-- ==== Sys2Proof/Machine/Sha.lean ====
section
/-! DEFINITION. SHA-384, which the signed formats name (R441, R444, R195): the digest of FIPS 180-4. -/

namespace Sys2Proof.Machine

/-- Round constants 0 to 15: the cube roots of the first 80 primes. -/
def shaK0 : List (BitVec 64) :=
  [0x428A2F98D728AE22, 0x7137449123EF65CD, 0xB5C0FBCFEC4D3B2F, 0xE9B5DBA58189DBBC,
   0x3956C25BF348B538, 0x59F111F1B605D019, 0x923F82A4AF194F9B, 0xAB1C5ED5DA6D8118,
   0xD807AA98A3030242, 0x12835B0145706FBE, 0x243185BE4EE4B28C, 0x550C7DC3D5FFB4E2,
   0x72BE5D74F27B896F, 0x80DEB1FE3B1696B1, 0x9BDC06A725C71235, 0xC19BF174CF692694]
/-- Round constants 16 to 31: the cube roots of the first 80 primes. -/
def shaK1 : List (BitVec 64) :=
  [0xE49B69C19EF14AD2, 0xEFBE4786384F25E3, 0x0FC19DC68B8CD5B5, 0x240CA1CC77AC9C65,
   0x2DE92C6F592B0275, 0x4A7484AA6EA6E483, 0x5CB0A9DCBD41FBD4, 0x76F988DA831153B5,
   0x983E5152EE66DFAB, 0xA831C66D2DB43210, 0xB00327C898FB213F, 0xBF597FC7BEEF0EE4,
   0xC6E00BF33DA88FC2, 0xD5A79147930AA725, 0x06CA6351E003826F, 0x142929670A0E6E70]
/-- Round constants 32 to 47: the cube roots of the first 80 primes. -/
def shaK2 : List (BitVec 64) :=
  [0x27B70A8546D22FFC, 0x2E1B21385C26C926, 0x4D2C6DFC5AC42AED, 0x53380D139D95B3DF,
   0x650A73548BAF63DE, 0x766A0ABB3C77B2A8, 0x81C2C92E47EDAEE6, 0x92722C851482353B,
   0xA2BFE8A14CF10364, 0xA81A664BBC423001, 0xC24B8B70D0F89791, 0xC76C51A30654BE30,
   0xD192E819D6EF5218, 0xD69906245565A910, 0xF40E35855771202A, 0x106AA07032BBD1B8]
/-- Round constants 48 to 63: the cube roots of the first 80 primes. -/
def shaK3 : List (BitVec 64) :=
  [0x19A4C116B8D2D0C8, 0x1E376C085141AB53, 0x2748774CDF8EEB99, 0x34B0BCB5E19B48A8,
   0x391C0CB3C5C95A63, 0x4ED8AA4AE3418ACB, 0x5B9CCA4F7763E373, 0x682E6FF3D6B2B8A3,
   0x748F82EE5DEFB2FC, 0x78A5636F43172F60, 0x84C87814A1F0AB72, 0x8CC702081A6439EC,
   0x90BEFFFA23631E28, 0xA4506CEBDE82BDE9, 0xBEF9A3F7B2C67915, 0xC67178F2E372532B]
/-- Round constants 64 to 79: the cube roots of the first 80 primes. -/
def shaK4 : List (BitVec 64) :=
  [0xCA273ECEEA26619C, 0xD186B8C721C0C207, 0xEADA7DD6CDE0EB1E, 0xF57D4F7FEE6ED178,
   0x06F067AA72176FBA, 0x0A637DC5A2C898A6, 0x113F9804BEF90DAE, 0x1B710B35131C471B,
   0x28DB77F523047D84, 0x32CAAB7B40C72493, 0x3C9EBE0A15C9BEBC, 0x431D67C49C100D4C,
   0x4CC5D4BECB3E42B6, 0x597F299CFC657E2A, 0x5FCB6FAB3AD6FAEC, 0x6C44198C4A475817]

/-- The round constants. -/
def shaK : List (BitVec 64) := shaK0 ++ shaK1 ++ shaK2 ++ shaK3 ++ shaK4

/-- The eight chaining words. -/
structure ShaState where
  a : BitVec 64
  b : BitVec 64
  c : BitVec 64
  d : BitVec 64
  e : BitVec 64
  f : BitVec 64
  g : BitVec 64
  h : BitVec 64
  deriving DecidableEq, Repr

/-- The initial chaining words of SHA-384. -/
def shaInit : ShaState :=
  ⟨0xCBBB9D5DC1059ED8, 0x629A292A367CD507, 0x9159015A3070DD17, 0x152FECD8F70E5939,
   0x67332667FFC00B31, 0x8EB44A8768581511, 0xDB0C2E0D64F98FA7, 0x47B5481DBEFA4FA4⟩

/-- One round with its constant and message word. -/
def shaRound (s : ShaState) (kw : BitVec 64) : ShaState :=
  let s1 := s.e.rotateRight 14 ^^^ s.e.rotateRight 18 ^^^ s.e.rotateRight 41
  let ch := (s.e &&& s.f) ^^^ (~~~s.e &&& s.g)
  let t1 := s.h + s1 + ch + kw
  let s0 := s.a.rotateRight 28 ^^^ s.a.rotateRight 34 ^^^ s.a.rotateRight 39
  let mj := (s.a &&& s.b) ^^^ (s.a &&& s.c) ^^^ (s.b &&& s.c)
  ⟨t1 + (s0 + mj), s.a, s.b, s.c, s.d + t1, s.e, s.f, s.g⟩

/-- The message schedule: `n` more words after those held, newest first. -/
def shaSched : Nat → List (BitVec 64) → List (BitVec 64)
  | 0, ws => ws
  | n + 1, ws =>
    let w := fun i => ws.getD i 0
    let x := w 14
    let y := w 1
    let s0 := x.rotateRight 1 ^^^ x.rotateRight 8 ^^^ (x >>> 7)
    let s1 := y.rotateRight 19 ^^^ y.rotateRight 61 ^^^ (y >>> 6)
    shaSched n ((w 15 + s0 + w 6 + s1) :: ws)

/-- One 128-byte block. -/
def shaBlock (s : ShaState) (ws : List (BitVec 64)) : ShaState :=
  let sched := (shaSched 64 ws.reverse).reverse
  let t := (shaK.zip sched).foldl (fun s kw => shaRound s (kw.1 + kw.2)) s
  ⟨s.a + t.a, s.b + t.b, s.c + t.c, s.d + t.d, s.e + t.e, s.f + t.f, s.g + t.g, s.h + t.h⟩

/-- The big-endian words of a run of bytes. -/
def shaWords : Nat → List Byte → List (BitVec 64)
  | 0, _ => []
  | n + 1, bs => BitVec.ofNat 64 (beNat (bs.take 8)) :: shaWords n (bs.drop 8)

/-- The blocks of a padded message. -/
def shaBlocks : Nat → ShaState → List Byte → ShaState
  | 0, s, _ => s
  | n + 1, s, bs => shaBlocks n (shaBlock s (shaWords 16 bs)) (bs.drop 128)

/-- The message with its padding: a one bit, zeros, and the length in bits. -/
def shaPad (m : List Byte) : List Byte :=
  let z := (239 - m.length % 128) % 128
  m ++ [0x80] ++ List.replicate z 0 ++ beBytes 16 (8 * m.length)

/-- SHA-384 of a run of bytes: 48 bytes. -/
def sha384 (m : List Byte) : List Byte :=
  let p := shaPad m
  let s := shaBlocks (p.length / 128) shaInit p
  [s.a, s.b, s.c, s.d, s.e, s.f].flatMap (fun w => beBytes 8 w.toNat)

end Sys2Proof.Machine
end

+---+

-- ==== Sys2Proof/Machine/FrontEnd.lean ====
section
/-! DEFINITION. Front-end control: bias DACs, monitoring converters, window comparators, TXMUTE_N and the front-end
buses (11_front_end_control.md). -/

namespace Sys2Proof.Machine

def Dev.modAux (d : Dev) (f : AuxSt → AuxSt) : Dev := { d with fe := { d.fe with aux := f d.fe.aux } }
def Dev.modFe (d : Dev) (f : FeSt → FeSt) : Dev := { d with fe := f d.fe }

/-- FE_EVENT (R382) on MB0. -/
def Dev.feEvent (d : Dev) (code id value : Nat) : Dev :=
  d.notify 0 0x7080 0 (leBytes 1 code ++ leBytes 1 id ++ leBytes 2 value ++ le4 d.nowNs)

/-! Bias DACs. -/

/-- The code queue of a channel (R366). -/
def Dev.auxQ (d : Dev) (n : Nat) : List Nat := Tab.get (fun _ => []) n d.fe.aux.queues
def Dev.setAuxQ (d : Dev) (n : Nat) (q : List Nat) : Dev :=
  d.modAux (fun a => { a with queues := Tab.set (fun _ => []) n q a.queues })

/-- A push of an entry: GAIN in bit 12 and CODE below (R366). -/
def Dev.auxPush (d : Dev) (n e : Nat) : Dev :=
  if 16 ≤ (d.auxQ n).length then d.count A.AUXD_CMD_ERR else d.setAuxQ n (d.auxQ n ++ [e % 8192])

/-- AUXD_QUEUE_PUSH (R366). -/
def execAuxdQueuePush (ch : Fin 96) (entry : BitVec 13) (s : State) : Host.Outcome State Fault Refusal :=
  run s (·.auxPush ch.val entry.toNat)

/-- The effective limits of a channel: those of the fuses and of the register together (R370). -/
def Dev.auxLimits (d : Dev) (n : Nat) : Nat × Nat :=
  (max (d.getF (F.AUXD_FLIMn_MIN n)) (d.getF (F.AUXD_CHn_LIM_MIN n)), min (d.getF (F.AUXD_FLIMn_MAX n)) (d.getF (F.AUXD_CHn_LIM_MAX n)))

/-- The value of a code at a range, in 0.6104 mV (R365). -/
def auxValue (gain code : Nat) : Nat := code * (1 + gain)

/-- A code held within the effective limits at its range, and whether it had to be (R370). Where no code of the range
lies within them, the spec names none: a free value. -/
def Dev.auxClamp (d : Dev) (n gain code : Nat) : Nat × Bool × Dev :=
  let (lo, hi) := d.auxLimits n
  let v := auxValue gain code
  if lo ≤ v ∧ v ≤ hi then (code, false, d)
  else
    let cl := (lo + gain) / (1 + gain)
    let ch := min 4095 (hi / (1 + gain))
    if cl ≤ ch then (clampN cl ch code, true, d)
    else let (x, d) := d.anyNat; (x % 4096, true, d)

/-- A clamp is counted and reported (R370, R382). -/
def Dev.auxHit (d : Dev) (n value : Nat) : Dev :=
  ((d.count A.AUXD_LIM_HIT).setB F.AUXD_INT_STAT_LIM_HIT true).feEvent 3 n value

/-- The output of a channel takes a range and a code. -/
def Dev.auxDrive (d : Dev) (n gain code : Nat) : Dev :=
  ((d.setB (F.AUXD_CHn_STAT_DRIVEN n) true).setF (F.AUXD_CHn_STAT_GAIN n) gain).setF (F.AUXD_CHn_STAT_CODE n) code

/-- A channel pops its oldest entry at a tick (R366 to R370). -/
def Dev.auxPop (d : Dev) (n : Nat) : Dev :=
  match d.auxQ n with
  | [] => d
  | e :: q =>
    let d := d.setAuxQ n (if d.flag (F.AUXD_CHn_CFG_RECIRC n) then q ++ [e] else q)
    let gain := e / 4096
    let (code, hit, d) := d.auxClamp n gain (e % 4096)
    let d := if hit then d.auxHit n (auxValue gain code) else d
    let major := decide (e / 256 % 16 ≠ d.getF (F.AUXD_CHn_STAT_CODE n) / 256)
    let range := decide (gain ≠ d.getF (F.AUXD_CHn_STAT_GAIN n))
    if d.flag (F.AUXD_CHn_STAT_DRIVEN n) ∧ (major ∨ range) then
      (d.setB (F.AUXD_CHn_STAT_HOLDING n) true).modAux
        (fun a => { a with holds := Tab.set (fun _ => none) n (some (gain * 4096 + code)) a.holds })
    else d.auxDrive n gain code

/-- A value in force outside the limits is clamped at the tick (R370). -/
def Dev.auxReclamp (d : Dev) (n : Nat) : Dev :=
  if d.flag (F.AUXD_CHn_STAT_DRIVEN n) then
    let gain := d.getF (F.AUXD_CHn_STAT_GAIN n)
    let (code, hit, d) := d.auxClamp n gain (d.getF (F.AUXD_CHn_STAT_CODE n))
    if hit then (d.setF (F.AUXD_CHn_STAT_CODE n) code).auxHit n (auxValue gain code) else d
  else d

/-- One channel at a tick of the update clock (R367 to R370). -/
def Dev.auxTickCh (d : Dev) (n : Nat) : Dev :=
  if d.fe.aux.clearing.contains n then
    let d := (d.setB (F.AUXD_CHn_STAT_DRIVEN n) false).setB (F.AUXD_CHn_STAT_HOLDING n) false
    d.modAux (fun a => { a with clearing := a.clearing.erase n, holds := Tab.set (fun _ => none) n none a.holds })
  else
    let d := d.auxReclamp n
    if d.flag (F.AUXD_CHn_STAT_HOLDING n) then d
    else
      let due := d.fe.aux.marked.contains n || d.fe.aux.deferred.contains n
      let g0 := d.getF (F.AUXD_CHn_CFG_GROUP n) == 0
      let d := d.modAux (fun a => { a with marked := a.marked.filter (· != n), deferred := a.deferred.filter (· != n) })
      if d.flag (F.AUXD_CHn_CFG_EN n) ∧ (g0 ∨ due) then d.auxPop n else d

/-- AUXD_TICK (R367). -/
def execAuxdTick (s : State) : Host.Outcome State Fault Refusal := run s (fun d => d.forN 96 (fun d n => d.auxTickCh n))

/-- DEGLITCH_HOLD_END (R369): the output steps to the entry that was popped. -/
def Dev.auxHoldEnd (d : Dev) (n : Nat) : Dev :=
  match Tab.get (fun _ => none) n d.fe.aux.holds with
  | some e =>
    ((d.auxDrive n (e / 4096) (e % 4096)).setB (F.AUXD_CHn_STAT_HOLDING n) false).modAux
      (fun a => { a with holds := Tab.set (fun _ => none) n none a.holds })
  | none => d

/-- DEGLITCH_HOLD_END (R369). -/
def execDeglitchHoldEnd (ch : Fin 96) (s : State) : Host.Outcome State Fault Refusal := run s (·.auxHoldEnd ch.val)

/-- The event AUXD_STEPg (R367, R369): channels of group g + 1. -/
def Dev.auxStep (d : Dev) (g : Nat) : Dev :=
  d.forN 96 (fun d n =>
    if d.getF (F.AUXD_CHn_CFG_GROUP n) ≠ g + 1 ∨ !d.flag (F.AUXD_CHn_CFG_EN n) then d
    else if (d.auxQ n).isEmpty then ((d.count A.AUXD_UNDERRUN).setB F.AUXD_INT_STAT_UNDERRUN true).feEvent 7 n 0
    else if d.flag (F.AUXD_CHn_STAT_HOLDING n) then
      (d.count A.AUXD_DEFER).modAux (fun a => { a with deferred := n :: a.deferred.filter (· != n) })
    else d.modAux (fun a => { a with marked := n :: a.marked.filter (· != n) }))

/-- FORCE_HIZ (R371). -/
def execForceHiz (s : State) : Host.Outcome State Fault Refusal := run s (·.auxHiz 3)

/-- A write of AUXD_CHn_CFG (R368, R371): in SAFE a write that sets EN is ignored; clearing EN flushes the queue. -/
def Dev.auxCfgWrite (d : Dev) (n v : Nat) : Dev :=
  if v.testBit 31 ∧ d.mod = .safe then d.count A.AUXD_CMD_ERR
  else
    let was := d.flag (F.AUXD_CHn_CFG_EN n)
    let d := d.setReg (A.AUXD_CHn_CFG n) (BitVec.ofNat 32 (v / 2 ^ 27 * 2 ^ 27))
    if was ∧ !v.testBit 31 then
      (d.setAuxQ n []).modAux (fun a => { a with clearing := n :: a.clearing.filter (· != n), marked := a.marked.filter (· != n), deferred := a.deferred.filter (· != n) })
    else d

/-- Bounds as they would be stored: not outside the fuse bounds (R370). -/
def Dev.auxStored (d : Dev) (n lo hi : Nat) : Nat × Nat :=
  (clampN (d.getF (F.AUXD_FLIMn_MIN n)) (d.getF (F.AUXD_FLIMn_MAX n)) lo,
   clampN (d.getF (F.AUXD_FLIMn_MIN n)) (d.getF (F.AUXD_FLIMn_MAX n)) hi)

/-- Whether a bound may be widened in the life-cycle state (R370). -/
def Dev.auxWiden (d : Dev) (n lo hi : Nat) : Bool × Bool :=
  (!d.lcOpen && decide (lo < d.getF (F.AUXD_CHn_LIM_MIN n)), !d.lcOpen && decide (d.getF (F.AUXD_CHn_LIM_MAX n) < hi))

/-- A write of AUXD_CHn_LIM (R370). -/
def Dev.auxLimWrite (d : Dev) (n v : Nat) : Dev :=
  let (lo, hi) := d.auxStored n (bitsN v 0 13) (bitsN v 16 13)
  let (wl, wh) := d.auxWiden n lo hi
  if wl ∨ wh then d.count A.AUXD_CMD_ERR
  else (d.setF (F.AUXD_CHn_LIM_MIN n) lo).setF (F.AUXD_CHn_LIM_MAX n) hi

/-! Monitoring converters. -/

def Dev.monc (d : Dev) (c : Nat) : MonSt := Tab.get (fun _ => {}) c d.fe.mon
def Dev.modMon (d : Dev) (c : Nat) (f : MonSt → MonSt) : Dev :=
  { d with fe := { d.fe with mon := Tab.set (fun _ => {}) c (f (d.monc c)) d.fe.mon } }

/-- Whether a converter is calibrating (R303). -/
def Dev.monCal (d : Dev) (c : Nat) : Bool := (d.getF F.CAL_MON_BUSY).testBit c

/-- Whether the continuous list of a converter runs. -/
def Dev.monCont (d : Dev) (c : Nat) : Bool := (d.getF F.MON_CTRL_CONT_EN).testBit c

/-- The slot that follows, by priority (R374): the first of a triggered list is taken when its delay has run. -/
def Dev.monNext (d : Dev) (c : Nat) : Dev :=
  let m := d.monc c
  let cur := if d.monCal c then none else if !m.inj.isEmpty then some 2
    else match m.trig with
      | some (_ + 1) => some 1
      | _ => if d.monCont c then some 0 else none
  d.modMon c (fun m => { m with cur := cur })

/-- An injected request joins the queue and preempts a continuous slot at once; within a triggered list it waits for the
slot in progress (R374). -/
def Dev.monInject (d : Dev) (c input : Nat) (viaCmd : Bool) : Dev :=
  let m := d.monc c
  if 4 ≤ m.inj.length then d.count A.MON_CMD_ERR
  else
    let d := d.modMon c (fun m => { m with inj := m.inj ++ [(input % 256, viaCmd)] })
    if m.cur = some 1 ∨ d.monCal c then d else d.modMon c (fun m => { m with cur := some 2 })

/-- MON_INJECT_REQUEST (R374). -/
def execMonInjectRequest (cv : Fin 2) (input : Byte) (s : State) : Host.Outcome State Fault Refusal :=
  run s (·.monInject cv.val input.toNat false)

+---+

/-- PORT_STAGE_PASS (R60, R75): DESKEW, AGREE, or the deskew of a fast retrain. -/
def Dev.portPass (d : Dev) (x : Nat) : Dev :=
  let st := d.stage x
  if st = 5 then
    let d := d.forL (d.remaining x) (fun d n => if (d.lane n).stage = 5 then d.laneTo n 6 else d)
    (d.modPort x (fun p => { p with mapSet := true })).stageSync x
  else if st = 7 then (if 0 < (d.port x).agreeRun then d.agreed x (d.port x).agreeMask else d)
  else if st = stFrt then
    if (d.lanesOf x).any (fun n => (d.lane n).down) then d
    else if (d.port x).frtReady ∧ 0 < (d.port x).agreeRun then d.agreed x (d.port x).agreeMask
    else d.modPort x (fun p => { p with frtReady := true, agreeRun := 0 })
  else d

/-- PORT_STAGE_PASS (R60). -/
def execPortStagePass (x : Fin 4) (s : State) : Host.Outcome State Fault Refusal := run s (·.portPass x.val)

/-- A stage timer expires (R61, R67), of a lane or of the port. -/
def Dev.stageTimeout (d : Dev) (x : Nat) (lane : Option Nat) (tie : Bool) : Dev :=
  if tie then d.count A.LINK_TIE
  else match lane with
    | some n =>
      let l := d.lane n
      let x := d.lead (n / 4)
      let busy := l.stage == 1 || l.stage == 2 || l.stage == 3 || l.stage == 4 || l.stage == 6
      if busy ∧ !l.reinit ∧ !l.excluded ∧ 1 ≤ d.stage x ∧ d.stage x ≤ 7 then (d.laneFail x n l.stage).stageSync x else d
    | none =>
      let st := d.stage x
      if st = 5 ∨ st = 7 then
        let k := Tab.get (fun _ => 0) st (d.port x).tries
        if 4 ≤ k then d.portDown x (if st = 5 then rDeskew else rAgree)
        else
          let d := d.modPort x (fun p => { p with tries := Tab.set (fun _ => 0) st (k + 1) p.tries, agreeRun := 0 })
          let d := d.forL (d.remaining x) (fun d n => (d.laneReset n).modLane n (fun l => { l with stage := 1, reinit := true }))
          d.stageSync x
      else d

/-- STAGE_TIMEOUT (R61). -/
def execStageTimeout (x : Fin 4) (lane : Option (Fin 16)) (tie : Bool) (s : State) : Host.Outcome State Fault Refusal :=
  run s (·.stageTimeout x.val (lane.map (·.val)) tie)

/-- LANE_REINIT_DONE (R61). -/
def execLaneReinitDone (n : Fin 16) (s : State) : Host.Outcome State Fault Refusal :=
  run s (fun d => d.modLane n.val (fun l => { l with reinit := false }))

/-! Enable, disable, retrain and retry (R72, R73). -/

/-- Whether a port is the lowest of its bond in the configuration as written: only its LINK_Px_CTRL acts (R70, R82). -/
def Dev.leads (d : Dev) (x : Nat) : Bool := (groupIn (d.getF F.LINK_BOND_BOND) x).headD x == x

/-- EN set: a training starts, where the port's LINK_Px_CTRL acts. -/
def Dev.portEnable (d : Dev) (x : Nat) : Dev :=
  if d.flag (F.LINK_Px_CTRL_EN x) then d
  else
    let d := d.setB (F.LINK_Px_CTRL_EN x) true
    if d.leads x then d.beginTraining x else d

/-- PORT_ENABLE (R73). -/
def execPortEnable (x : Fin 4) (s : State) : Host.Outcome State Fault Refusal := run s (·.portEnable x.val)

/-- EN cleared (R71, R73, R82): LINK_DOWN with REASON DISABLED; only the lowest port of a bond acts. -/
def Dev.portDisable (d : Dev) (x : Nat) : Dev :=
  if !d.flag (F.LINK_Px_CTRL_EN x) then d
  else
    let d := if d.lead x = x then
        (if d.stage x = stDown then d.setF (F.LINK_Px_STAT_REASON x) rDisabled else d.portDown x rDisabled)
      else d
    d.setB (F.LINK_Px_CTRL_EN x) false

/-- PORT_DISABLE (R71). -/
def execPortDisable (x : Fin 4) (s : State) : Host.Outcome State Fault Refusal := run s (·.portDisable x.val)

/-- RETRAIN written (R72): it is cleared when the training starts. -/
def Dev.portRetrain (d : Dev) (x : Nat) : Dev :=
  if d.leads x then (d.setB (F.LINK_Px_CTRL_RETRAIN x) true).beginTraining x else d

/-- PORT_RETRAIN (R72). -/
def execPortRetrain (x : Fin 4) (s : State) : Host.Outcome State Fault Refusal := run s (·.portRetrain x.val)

+---+

> [What you should do]: Set down only the lines above that fall between the line holding "-- ==== Sys2Proof/Machine/Sha.lean" and the line holding "Round constants 0", inclusive, keeping each exact.

> [Reply to the task]:
-- ==== Sys2Proof/Machine/Sha.lean ====
section
/-! DEFINITION. SHA-384, which the signed formats name (R441, R444, R195): the digest of FIPS 180-4. -/

namespace Sys2Proof.Machine

/-- Round constants 0 to 15: the cube roots of the first 80 primes. -/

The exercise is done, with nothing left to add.